Europe may not do much for the U.S. trade balance in 1996, either. While members of the European Union recently unveiled their proposed unified currency, the Euro, the recent French strikes to protest budget-cutting in Paris highlight the difficulty that EU members will have in meeting the stringent fiscal requirements for monetary union. French forecasters expect growth of only 1% in 1996. Germany is healthier, but business there is struggling to remain competitive in the face of high wages and taxes. "Europe still has the pain and agony of downsizing and restructuring ahead of it," says Nariman Behravesh, DRI's chief international economist, who predicts 2.3% growth for the EU in 1996.

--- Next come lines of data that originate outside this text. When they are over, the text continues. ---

-- ==== Sys2Proof/Machine/Gates.lean ====
section
/-!
DEFINITION. What the traffic manager does by time (chapter 8): gate lists and flow gates on the working
clock, and the token buckets of shapers and meters. A token is held as 1/8,000,000 byte, so that a rate
of 1 kbit/s adds one per ns.
-/
namespace Sys2Proof.Machine

/-! Link speed and preemption of a port. -/

/-- Line rate of a SPEED code in Mbit/s (R104); 0 where nothing limits the port (P48, P49). -/
def speedMbps (code : Nat) : Nat :=
  match code with
  | 1 => 10
  | 2 => 100
  | 3 => 1000
  | 4 => 2500
  | 5 => 5000
  | 6 => 10000
  | 7 => 25000
  | _ => 0

/-- Line rate of a port now. -/
def portMbps (s : State) (p : Nat) : Nat := if p < 48 then speedMbps (get s (Reg.portStatusSpeed p)) else 0

/-- Line time of some bytes on a port, in ns rounded up. [DEDUCED, log 72] -/
def wireNs (s : State) (p bytes : Nat) : Nat :=
  if portMbps s p = 0 then 0 else divUp (bytes * 8000) (portMbps s p)

/-- Is a port UP: P0 to P47 by their link, P48 by R324, P49 always while the device forwards? -/
def portUp (s : State) (p : Nat) : Bool :=
  if p < 48 then flag s (Reg.portStatusLink p) else if p = 48 then p48Up s else aloft s

/-- Has the port frame preemption: P16 to P39 with PREEMPT_CAP (R92)? -/
def preemptCap (s : State) (p : Nat) : Bool := 16 ≤ p && p < 40 && flag s (Reg.portModePreemptCap p)

/-- Preemption is active: enabled, the port UP, and verification passed or disabled (R93). -/
def preemptActive (s : State) (p : Nat) : Bool :=
  preemptCap s p && cur s (Reg.portCtlPreemptEn p) == 1 && portUp s p &&
    (cur s (Reg.preemptCfgVerifyDis p) == 1 || get s (Reg.preemptStatusVerifySt p) == 3)

/-- Does a service node use the preemptable MAC now (R92, R93)? -/
def nodePreemptable (s : State) (p node : Nat) : Bool :=
  preemptActive s p && bitAt (cur s (Reg.preemptCfgPreemptable p)) node

/-- Smallest non-final fragment of a port: 64 * (1 + addFragSize) (R196). -/
def fragMin (s : State) (p : Nat) : Nat := 64 * (1 + cur s (Reg.preemptCfgAddFrag p))

/-! TM entries in a slot, with the defaults of R205. -/

/-- The TM port entry of a port. -/
def tmPortRec (s : State) (slot p : Nat) : List Byte :=
  (recOf s slot 0x0200 p).getD
    ([BitVec.ofNat 8 p, 0, 20, 0] ++ zeros 8 ++ ((List.range 8).map fun i => BitVec.ofNat 8 (8 * i)) ++ zeros 12)

/-- The TM leaf entry of a leaf. -/
def tmLeafRec (s : State) (slot p q : Nat) : List Byte :=
  (recOf s slot 0x0200 (2 ^ 24 + 64 * p + q)).getD ([BitVec.ofNat 8 (q / 8), 1] ++ zeros 14)

/-- OVH of a port (R191). -/
def ovhOf (s : State) (p : Nat) : Nat := u8 (tmPortRec s (curSlot s) p) 2

/-- Service node of a leaf. -/
def leafNode (s : State) (p q : Nat) : Nat := if q = 63 then 7 else u8 (tmLeafRec s (curSlot s) p q) 0

/-- Tokens of one byte. -/
def tokByte : Int := 8000000

/-- RATE and BURST of a leaf and of a port in a slot. -/
def leafShape (s : State) (slot p q : Nat) : Nat × Nat :=
  let b := tmLeafRec s slot p q
  (leAt b 4 4, leAt b 8 4)

/-- RATE and BURST of a port's shaper. -/
def portShape (s : State) (slot p : Nat) : Nat × Nat :=
  let b := tmPortRec s slot p
  (leAt b 4 4, leAt b 8 4)

/-- Tokens of a bucket at an instant: refilled at RATE and capped at BURST; one not yet used is full
(R186, R193). -/
def tokAt (shape : Nat × Nat) (b : Option Bucket) (now : Nat) : Int :=
  let cap : Int := shape.2 * tokByte
  match b with
  | none => cap
  | some x => min cap (x.tok + (shape.1 : Int) * ((now : Int) - x.asOf))

/-- Tokens of a leaf now. -/
def leafTok (s : State) (p q : Nat) : Int :=
  tokAt (leafShape s (curSlot s) p q) (s.tm.leafTok.find (64 * p + q)) s.time.now

/-- Tokens of a port's shaper now. -/
def portTok (s : State) (p : Nat) : Int := tokAt (portShape s (curSlot s) p) (s.tm.portTok.find p) s.time.now

/-- Whole signed bytes of a token count, as the registers show them. [DEDUCED, log 71] -/
def tokBytes (t : Int) : Nat := unsigned 32 (t / tokByte)

/-- Ns until negative tokens return to 0. -/
def tokWait (rate : Nat) (t : Int) : Nat := if t < 0 ∧ rate ≠ 0 then divUp (-t).toNat rate else 0

/-- A wheel entry for negative tokens: the instant they return to 0; the rounds count is noted in
MAX_ROUNDS (R190). -/
def placeOnWheel (s : State) (rate : Nat) (t : Int) : Option Nat × State :=
  let d := tokWait rate t
  if d = 0 then (none, s)
  else (some (s.time.now + d), raiseTo s Reg.wheelRounds (divUp d 64 / 4096))

/-- Is a leaf's queue empty? -/
def leafEmpty (s : State) (p q : Nat) : Bool := ((s.net.queues.find (64 * p + q)).getD []).isEmpty

/-- Is every leaf queue of a port empty? -/
def portEmpty (s : State) (p : Nat) : Bool := s.net.queues.all fun e => e.1 / 64 != p || e.2.isEmpty

/-- A leaf's bucket charged; it goes on the wheel when negative with frames waiting (R186). -/
def chargeLeaf (s : State) (p q : Nat) (bytes : Int) : State :=
  let sh := leafShape s (curSlot s) p q
  if sh.1 = 0 then s
  else
    let t := leafTok s p q - bytes * tokByte
    let w := if leafEmpty s p q then (none, s) else placeOnWheel s sh.1 t
    { w.2 with tm.leafTok := w.2.tm.leafTok.set (64 * p + q) ⟨t, s.time.now, w.1⟩ }

/-- A port's bucket charged; like a leaf's it goes on the wheel when negative with frames waiting (R188). -/
def chargePort (s : State) (p : Nat) (bytes : Int) : State :=
  let sh := portShape s (curSlot s) p
  if sh.1 = 0 then s
  else
    let t := portTok s p - bytes * tokByte
    let w := if portEmpty s p then (none, s) else placeOnWheel s sh.1 t
    { w.2 with tm.portTok := w.2.tm.portTok.set p ⟨t, s.time.now, w.1⟩ }

/-- A leaf that gains a frame while its tokens are negative goes on the wheel, unless it is there. -/
def wheelIfNegative (s : State) (p q : Nat) : State :=
  let sh := leafShape s (curSlot s) p q
  match s.tm.leafTok.find (64 * p + q) with
  | some b =>
    if b.wheel.isSome ∨ sh.1 = 0 then s
    else
      let w := placeOnWheel s sh.1 (leafTok s p q)
      { w.2 with tm.leafTok := w.2.tm.leafTok.set (64 * p + q) { b with wheel := w.1 } }
  | none => s

/-- A port that gains a frame while its shaper's tokens are negative goes on the wheel, unless it is there.
[DEDUCED, log 71] -/
def portIfNegative (s : State) (p : Nat) : State :=
  let sh := portShape s (curSlot s) p
  match s.tm.portTok.find p with
  | some b =>
    if b.wheel.isSome ∨ sh.1 = 0 then s
    else
      let w := placeOnWheel s sh.1 (portTok s p)
      { w.2 with tm.portTok := w.2.tm.portTok.set p { b with wheel := w.1 } }
  | none => s

/-- Is a leaf's shaper eligible: unshaped, or tokens at least 0 and no entry on the wheel (R186)? [DEDUCED, log 71] -/
def leafEligible (s : State) (p q : Nat) : Bool :=
  (leafShape s (curSlot s) p q).1 == 0 ||
    (decide (0 ≤ leafTok s p q) && ((s.tm.leafTok.find (64 * p + q)).all fun b => b.wheel.isNone))

/-- Does the port shaper let a frame start (R188)? -/
def portEligible (s : State) (p : Nat) : Bool :=
  (portShape s (curSlot s) p).1 == 0 ||
    (decide (0 ≤ portTok s p) && ((s.tm.portTok.find p).all fun b => b.wheel.isNone))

For fast growth, U.S. exporters will once again have to turn to Asia. The economies of China, Hong Kong, Indonesia, Malaysia, Singapore, Taiwan, and Thailand will grow at rates between 5% and 9% in 1996, down just slightly from 1995. Texas Instruments Inc., for instance, has an Asian export winner in its high-end digital-signal processing chips, made in America and sold for use in interactive toys, telecom gear, and video devices. TI's Asian sales rose 50% in 1996, says Victor Koh, managing director for Hong Kong and China, in part because Asians are buying more electronics for their own use. "We're benefiting from the higher affluence in Asia," he says.

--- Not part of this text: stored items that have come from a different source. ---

/-- One stream put into the shadow table, moving others between their two buckets where that makes room:
buckets tried so far, and the placement as pairs of a stream and its bucket. -/
def placeStream (keys : List (List Byte)) :
    Nat → List Nat × List (Nat × Nat) → Nat → List Nat × Option (List (Nat × Nat))
  | 0, (seen, _), _ => (seen, none)
  | fuel + 1, (seen, placed), i =>
    (shadowBuckets ((keys[i]?).getD [])).foldl (fun (acc : List Nat × Option (List (Nat × Nat))) bk =>
      match acc.2 with
      | some p => (acc.1, some p)
      | none =>
        if acc.1.contains bk then acc
        else
          let held := (placed.filter fun e => e.2 == bk).map fun e => e.1
          if held.length < 4 then (bk :: acc.1, some ((i, bk) :: placed))
          else held.foldl (fun (a : List Nat × Option (List (Nat × Nat))) j =>
            match a.2 with
            | some p => (a.1, some p)
            | none =>
              let r := placeStream keys fuel (a.1, placed.filter fun e => e.1 != j) j
              (r.1, r.2.map fun p => (i, bk) :: p)) (bk :: acc.1, none)) (seen, none)

/-- Does an arrangement of all these streams exist (R454)? -/
def placeable (keys : List (List Byte)) : Bool :=
  ((List.range keys.length).foldl (fun (acc : Option (List (Nat × Nat))) i =>
    match acc with
    | none => none
    | some p => (placeStream keys 513 ([], p) i).2) (some [])).isSome

/-- The bucket of (FID, address) in the forwarding database (R453). -/
def fdbBucket (fid : Nat) (mac : List Byte) : Nat := crc32 (beBytes 2 fid ++ mac) % 8192

/-- The bucket of a static entry's body. -/
def staticBucket (body : List Byte) : Nat := fdbBucket (leAt body 6 2) (slice body 0 6)

/-- The checks that need every slot that is not free (R108, R152): a section whose storage has no
arrangement. -/
def placementFails (b : Build) : Option Nat :=
  let st := storedOf 0x10002 (b.others ++ b.view.pol)
  let streams := (storedOf 0x14000 (b.others ++ b.view.pol)).filter fun e => bitAt (u8 e.2 1) 0
  if st.any fun e => 4 < (st.filter fun f => staticBucket f.2 == staticBucket e.2).length then some 0x0100
  else if !placeable (streams.map fun e => streamKey e.2) then some 0x0140
  else none

/-! MACsec SAs of a configuration (R96, R99, R245). -/

/-- The VALID SAs of a port under a valuation of CMT fields, with their key slots; none without
MACSEC_CAP. -/
def validSas (v : View) (cmt : Fld → Nat) (p : Nat) : List (Nat × Nat) :=
  if bitAt (u8 (portEntry v p) 2) 3 then
    (List.range 36).filterMap fun i =>
      if cmt (Reg.saKeyValid p i) = 1 then some (i, cmt (Reg.saKeyKeySlot p i)) else none
  else []

/-- The rules on SAs: distinct key slots on a port, no transmit key on two ports, length by suite, and
use by PORT permitted. -/
def sasOk (v : View) (cmt : Fld → Nat) : Bool :=
  let tx := (List.range 48).flatMap fun p => ((validSas v cmt p).filter fun a => a.1 < 4).map fun a => (p, a.2)
  allIdx 48 (fun p =>
    let l := validSas v cmt p
    let want := if cmt (Reg.macsecCfgSuite p) % 2 = 0 then 128 else 256
    noDup (l.map fun a => a.2) &&
    l.all fun a => slotBits v a.2 == want && slotServes v a.2 3 (if a.1 < 4 then 0 else 1)) &&
  (tx.all fun a => tx.all fun b => a.1 == b.1 || a.2 != b.2)

/-! Initial CMT values of a load (R83, R241, R356, R371). -/

/-- CMT fields that a structural section sets, with their values; every other CMT field starts at its
Reset value. -/
def initialCmt (v : View) : List (Fld × Nat) :=
  (List.range 48).flatMap (fun p =>
    let b := portEntry v p
    let fl := u8 b 2
    let m := leAt b 16 4
    [(Reg.portCtlAdminEn p, b2n (bitAt fl 4))] ++
    (if bitAt fl 3 then
      [(Reg.macsecCfgTxEn p, bitsAt m 0 1), (Reg.macsecCfgRxEn p, bitsAt m 1 1), (Reg.macsecCfgSuite p, bitsAt m 2 2),
       (Reg.macsecCfgTxAn p, bitsAt m 4 2), (Reg.macsecCfgIncludeSci p, bitsAt m 6 1),
       (Reg.macsecCfgBypassPtp p, bitsAt m 7 1), (Reg.macsecCfgReplayEn p, bitsAt m 8 1),
       (Reg.macsecCfgRxScEn p, bitsAt m 16 8), (Reg.sciTx p, leAt b 24 8), (Reg.sciRx p 0, leAt b 32 8)] ++
      (if leAt b 20 2 = 0xFFFF then []
       else [(Reg.saKeyValid p 0, 1), (Reg.saKeyKeySlot p 0, leAt b 20 2)]) ++
      (if leAt b 22 2 = 0xFFFF then []
       else [(Reg.saKeyValid p 4, 1), (Reg.saKeyKeySlot p 4, leAt b 22 2)])
     else [])) ++
  (List.range 256).filterMap (fun n => if v.declared n then some (Reg.chCtlAdminEn n, 1) else none)

/-- CLASS, TARGET and VECTOR of a source as FAULT gives them in a configuration (R370, R371). -/
def sourceCmt (v : View) (n : Nat) : List (Fld × Nat) :=
  match v.entry 0x0800 (2 * 2 ^ 24 + n) with
  | some b => [(Reg.srcCfgClass n, u8 b 1), (Reg.srcCfgTarget n, u8 b 2), (Reg.srcCfgVector n, u8 b 3)]
  | none => [(Reg.srcCfgClass n, srcClassReset n), (Reg.srcCfgTarget n, srcTargetReset n),
      (Reg.srcCfgVector n, srcVectorReset n)]

/-- A list of CMT fields as a valuation. -/
def valuation (l : List (Fld × Nat)) (f : Fld) : Nat :=
  match l.find? fun e => e.1 == f with
  | some e => e.2
  | none => f.reset

/-! Validation of an image (R56). -/

/-- What a valid envelope gives. -/
structure Loaded where
  view : View
  sealed : List Nat
  serial : Nat
  minStep : Nat
  keyId : Nat
  digest : List Byte
deriving DecidableEq, Repr

/-- The section table entries: TYPE, OFFSET, LENGTH and FLAGS. -/
def sectTable (env : List Byte) (n : Nat) : List (Nat × Nat × Nat × Nat) :=
  (List.range n).map fun i =>
    let o := 0x80 + 16 * i
    (leAt env o 4, leAt env (o + 4) 4, leAt env (o + 8) 4, leAt env (o + 12) 4)

/-- R52 and R53. -/
def sectTableOk (env : List Byte) (n : Nat) : Bool :=
  let t := sectTable env n
  inR n 6 64 && 0x80 + 16 * n ≤ env.length &&
  decide (t.Pairwise fun a b => a.1 < b.1) &&
  (t.all fun e =>
    (structuralCodes.contains e.1 || policyCodes.contains e.1) && e.2.1 % 8 == 0 && 8 ≤ e.2.2.1 &&
    0x80 + 16 * n ≤ e.2.1 && e.2.1 + e.2.2.1 ≤ env.length && e.2.2.2 ≤ 1 &&
    leAt env e.2.1 4 == e.1 && leAt env (e.2.1 + 4) 4 == e.2.2.1 - 8) &&
  spansApart (t.map fun e => (e.2.1, e.2.1 + e.2.2.1)) &&
  structuralCodes.all fun c => t.any fun e => e.1 == c

/-- The content rules of the structural sections, in ascending type: the first that fails. [DESIGN CHOICE, log 48] -/
def structuralFails (v : View) : Option Nat :=
  if !((v.sect 0x0010).length == 2304 && allIdx 48 (portEntryOk v)) then some 0x0010
  else if !((v.sect 0x0011).length == 64 && allIdx 4 (laneEntryOk v)) then some 0x0011
  else if !edgesOk v then some 0x0020
  else if !banksOk v then some 0x0030
  else if !timeOk v then some 0x0040
  else none

/-- The sections' content and then the capacities: a LOAD_RESULT of 8 BAD_SECTION or 9 CAPACITY with the
section, or the whole configuration. -/
def loadSections (env : List Byte) (t : List (Nat × Nat × Nat × Nat)) : Except (Nat × Nat) View :=
  let body := fun (e : Nat × Nat × Nat × Nat) => slice env (e.2.1 + 8) (e.2.2.1 - 8)
  let str := (t.filter fun e => structuralCodes.contains e.1).map fun e => (e.1, body e)
  let v0 : View := ⟨str, []⟩
  match structuralFails v0 with
  | some c => .error (8, c)
  | none =>
    let b0 : Build := ⟨v0, [], []⟩
    match (t.filter fun e => policyCodes.contains e.1).foldlM
        (fun b e => (applySection b e.1 (body e)).mapError fun x => (if x.1 = 6 then 9 else 8, e.1)) b0 with
    | .error x => .error x
    | .ok b =>
      match crossCheck b.view with
      | some c => .error (8, c)
      | none =>
        if !sasOk b.view (valuation (initialCmt b.view)) then .error (8, 0x0010)
        else match placementFails b with
          | some c => .error (9, c)
          | none => .ok b.view

/-- Is an envelope verification key programmed and not revoked (R243)? -/
def vkUsable (s : State) (k : Nat) : Bool := k ≤ 3 && bitAt s.otp.vkProg k && !bitAt s.otp.vkRevoked k

/-- The stepping of this device, IDENT[15:0] (R56, R451). -/
def stepping : Nat := Reg.identStepMajor.reset * 256 + Reg.identStepMinor.reset

/-- Validation of an envelope in the order of R56: `rd` reads the slot from the envelope's start, with
`space` bytes left in it. LOAD_RESULT and the failing section, or what the envelope gives. -/
def validateEnv (s : State) (rd : Nat → Nat → List Byte) (space : Nat) : Except (Nat × Nat) Loaded :=
  let h := rd 0 0x80
  let len := leAt h 8 4
  if leAt h 0 4 ≠ 0x56454B47 ∨ leAt h 4 2 ≠ 1 ∨ !allZero h 0x71 15 then .error (1, 0)
  else if 0x1000000 < len ∨ len % 8 ≠ 0 ∨ space < len then .error (2, 0)
  else
    let env := rd 0 len
    let digest := slice h 0x10 32
    if Config.sha256 (env.take 0x10 ++ env.drop 0x70) ≠ digest then .error (3, 0)
    else if !vkUsable s (u8 h 0x70) ∨ !Config.ecdsaVerify (u8 h 0x70) digest (slice h 0x30 64) then .error (4, 0)
    else if stepping < leAt h 12 2 then .error (5, 0)
    else if !sectTableOk env (leAt h 14 2) then .error (6, 0)
    else
      let t := sectTable env (leAt h 14 2)
      let ident := match t.find? fun e => e.1 == 0x0001 with
        | some e => slice env (e.2.1 + 8) (e.2.2.1 - 8)
        | none => []
      if !identOk ident (leAt h 12 2) then .error (7, 0x0001)
      else match loadSections env t with
        | .error x => .error x
        | .ok v => .ok ⟨v, (t.filter fun e => e.2.2.2 == 1 && policyCodes.contains e.1).map fun e => e.1,
            leAt ident 4 4, leAt h 12 2, u8 h 0x70, digest⟩

/-! Firmware slots (R386). -/

/-- The flash memory of slot A or B. [DESIGN CHOICE, log 9] -/
def slotMem (s : State) (b : Bool) : Mem := if b then s.mem.flashB else s.mem.flashA

/-- Bytes of a firmware slot; erased flash reads as all ones. -/
def slotBytes (s : State) (b : Bool) (off n : Nat) : List Byte := Mem.readBytes (slotMem s b) 0xFF off n

/-- The fields of a slot header up to FW_SIG. -/
def slotHeader (s : State) (b : Bool) : List Byte := slotBytes s b 0 0x80

/-- FW_LEN, ENV_OFFSET and SP_LEN of a header. -/
def fwLen (h : List Byte) : Nat := leAt h 0x8 4
def envOffset (h : List Byte) : Nat := leAt h 0xC 4
def spLen (h : List Byte) : Nat := leAt h 0x14 4

/-- The envelope of a slot, validated (R56): what it gives, or LOAD_RESULT and the failing section. -/
def slotEnvelope (s : State) (b : Bool) : Except (Nat × Nat) Loaded :=
  let o := envOffset (slotHeader s b)
  validateEnv s (fun off n => slotBytes s b (o + off) n) (0x3000000 - o)

/-! Storage of versioned entries. -/

/-- Slots that are not free. -/
def liveSlots (s : State) : List Nat := (List.range 4).filter fun i => slotState s i != 0

/-- The entries of every slot that is not free, but for one, keyed as in a View. -/
def otherEntries (s : State) (slot : Nat) : List (Nat × List Byte) :=
  s.env.policy.filterMap fun e =>
    let o := e.1 / 2 ^ 48
    if o ≠ slot ∧ slotState s o ≠ 0 then some (e.1 % 2 ^ 48, e.2) else none

/-- The entries of every slot that is not free. -/
def liveEntries (s : State) : List (Nat × List Byte) :=
  s.env.policy.filterMap fun e =>
    if slotState s (e.1 / 2 ^ 48) ≠ 0 then some (e.1 % 2 ^ 48, e.2) else none

/-- Membership mask of an entry: the slots, not free, that hold it with this body (R64). -/
def membership (s : State) (key : Nat) (body : List Byte) : Nat :=
  ((List.range 4).filter fun i => slotState s i != 0 &&
    (s.env.policy.find (i * 2 ^ 48 + key)) == some body).map (fun i => 2 ^ i) |>.sum

/-- The way a static entry takes in its bucket (R108): a free way, or the way of the learned entry longest
without a hit. -/
def staticWay (s : State) (b : Nat) : Option Nat :=
  let ways := (List.range 4).map fun w => 4 * b + w
  match ways.find? fun w => !s.net.static.has w && !s.net.learned.has w with
  | some w => some w
  | none => minBy (fun w => ((s.net.learned.find w).map fun e => e.hitAt).getD 0)
      (ways.filter fun w => !s.net.static.has w)

/-- A static entry given its way, displacing a learned entry if it must. -/
def placeStatic (s : State) (e : Nat × List Byte) : State :=
  match staticWay s (staticBucket e.2) with
  | some w => { s with net.static := s.net.static.set w e, net.learned := s.net.learned.del w }
  | none => s

/-- Storage brought in line with the slots that are not free, and the registers that count it. -/
def refreshStorage (s : State) : State :=
  let live := liveEntries s
  let st := storedOf 0x10002 live
  let s0 := { s with net.static := SMap.keep s.net.static fun _ e => st.contains e }
  let have_ := s0.net.static.map fun e => e.2
  let s1 := (st.filter fun e => !have_.contains e).foldl placeStatic s0
  let s2 := put (put s1 Reg.fdbStatusStatic st.length) Reg.fdbStatusLearned (min 65535 s1.net.learned.length)
  let s3 := put s2 Reg.clsUsedRulesUsed (storedOf 0x12000 live).length
  let s4 := put s3 Reg.clsUsedRangesUsed (storedOf 0x12100 live).length
  showPools (put s4 Reg.streamsUsed (storedOf 0x14000 live).length)

/-- Registers that show the current slot's policy: CONT_STATUS.VALID, SHADOW_STATUS.ACTIVE and SW_CFG. -/
def refreshCurrent (s : State) : State :=
  let v := slotView s (curSlot s)
  let valid := ((List.range 8).filter (v.profValid ·)).map (fun p => 2 ^ p) |>.sum
  let glob := (v.entry 0x0100 (5 * 2 ^ 24)).getD []
  let has := !glob.isEmpty
  let s1 := put s Reg.contStatusValid valid
  let s2 := putFlag s1 Reg.shadowStatusActive ((v.recs 0x0140).any fun e => bitAt (u8 e.2 1) 0)
  let s3 := put s2 Reg.swCfgAgeTime (if has then leAt glob 0 4 else 300)
  put s3 Reg.swCfgRecircMax (if has then u8 glob 4 else 3)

Global crosscurrents will make 1996 the third strong year for American exports, which should grow a further 9% after adjustment for inflation. At the same time, subdued U.S. consumers may cut down on their purchases of goods made abroad. So while the U.S. will still run a trade deficit, the improved trade balance should add some $18 billion to GDP in 1996, says Allen Sinai, chief economist at Lehman Brothers Inc., marking "the first time this decade that net exports have been a plus for U.S. growth rather than a drag."

BETTER THINGS TO DO. Export gains, continued capital spending, low inflation, and falling interest rates--what could go wrong with this picture? The biggest threat to the serene economy of 1996 may lie in Washington. In their struggle over balancing the budget, President Clinton and congressional Republicans have already shut down major portions of the federal government twice and spooked the markets.

Still, neither the White House nor Capitol Hill has much to gain from a budget stalemate. For both sides, the best course is to strike a deal and move on to matters closer to politicians' hearts--such as campaigning for November's elections. If Washington's dragons and sea serpents will just get out of the way, the U.S. economy could enjoy fair winds in 1996.